Après plusieurs semaines de manifestations, la grève du 10 mars a bien montré toute la profondeur du mouvement. Elle a touché les transports, l’enseignement, mais aussi le secteur pétrolier, vital pour l’économie algérienne. La mobilisation a aussi brisé l’apparente unité du régime et de ses partisans déclarés. Dès le 5 mars, l’association des anciens combattants de la guerre d’indépendance a annoncé qu’elle passait dans l’opposition. Des juges ont déclaré qu’ils ne valideraient pas une élection à laquelle Bouteflika serait candidat. Des Imams ont refusé de prendre la parole pour soutenir le gouvernement. Dans certaines villes, on a assisté à des scènes de fraternisation entre des policiers et des manifestants. A ce stade, les généraux ne peuvent pas recourir à la force : si l’armée était mobilisée pour écraser le mouvement, ses rangs se diviseraient suivant une ligne de classe. Autrement dit, l’appareil d’Etat serait en miettes, ce que le régime veut à tout prix éviter.

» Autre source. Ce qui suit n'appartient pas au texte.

-- ==== Sys2Proof/Machine/Plug.lean ====
section
/-! DEFINITION. The configuration plug and its containers: OTP values (R482), the layout of a container (R474), its checks in
the order of Table 17-6, and the sections it opens to. -/

namespace Sys2Proof

/-- `n` bytes from offset `off`. -/
def bytesAt (l : List Byte) (off n : Nat) : List Byte := (l.drop off).take n

/-- The little-endian number of `n` bytes at `off`. -/
def leAt (l : List Byte) (off n : Nat) : Nat := leNat (bytesAt l off n)

/-- Every byte of a list is 0. -/
def allZero (l : List Byte) : Bool := l.all (· = 0)

/-- A SHA-384 digest as bits. -/
def digestBits (l : List Byte) : BitVec 384 := BitVec.ofNat 384 (leNat l)

/-- Length of the signature block (Table 17-4). -/
def sigLen : Nat := 17048

/-- A section table entry (Table 17-3). -/
structure SecEnt where
  idx : Nat
  typ : Nat
  rsv : Nat
  ver : Nat
  off : Nat
  slen : Nat
  crc : Nat
  deriving DecidableEq, Repr

def secEnt (l : List Byte) (i : Nat) : SecEnt :=
  let b := 64 + 16 * i
  { idx := i, typ := leAt l b 1, rsv := leAt l (b + 1) 1, ver := leAt l (b + 2) 2, off := leAt l (b + 4) 4,
    slen := leAt l (b + 8) 4, crc := leAt l (b + 12) 4 }

/-- Number of sections and length of a container (Table 17-2). -/
def contSections (l : List Byte) : Nat := leAt l 6 2
def contLength (l : List Byte) : Nat := leAt l 8 4
def contEnts (l : List Byte) : List SecEnt := (List.range (min 16 (contSections l))).map (secEnt l)
/-- The signature block. -/
def contSig (l : List Byte) : List Byte := bytesAt l (contLength l - sigLen) sigLen
/-- A stored section. -/
def contStored (l : List Byte) (e : SecEnt) : List Byte := bytesAt l e.off (e.slen + 16)

/-- R475: section counts, order, alignment and overlap. -/
def contTableOk (l : List Byte) : Bool :=
  let es := contEnts l
  let count := fun t => (es.filter fun e => e.typ = t).length
  let n := contSections l
  1 ≤ n && n ≤ 15 && (es.all fun e => 1 ≤ e.typ && e.typ ≤ 9 && e.off % 8 = 0 && 320 ≤ e.off) &&
    ([1, 2, 3, 6, 9].all fun t => count t = 1) && ([4, 5, 7, 8].all fun t => count t ≤ 1) &&
    ((List.zip es (es.drop 1)).all fun p => p.1.off + p.1.slen + 16 ≤ p.2.off)

/-- Initialisation vector of section `i` (R477). -/
def contIv (l : List Byte) (i : Nat) : List Byte :=
  let iv := bytesAt l 32 12
  iv.take 8 ++ natLE 4 (leNat (iv.drop 8) ^^^ i)

/-- Additional authenticated data of section `i` (R477). -/
def contAad (l : List Byte) (i : Nat) : List Byte := bytesAt l 0 64 ++ bytesAt l (64 + 16 * i) 12 ++ [0, 0, 0, 0]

L’Algérie et le « printemps arabe »

Pour obtenir un premier recul du régime, le facteur décisif a été l’entrée en action de la classe ouvrière, sous la forme d’une grève générale. En Tunisie et en Egypte, en 2011, ce sont aussi des grèves générales qui ont contraint les dictateurs à abandonner le pouvoir. Les bourgeoisies de ces deux pays étaient alors terrifiées à l’idée que ces révolutions renversent non seulement les vieux gouvernements corrompus, mais tout l’édifice pourrissant des capitalismes égyptien et tunisien.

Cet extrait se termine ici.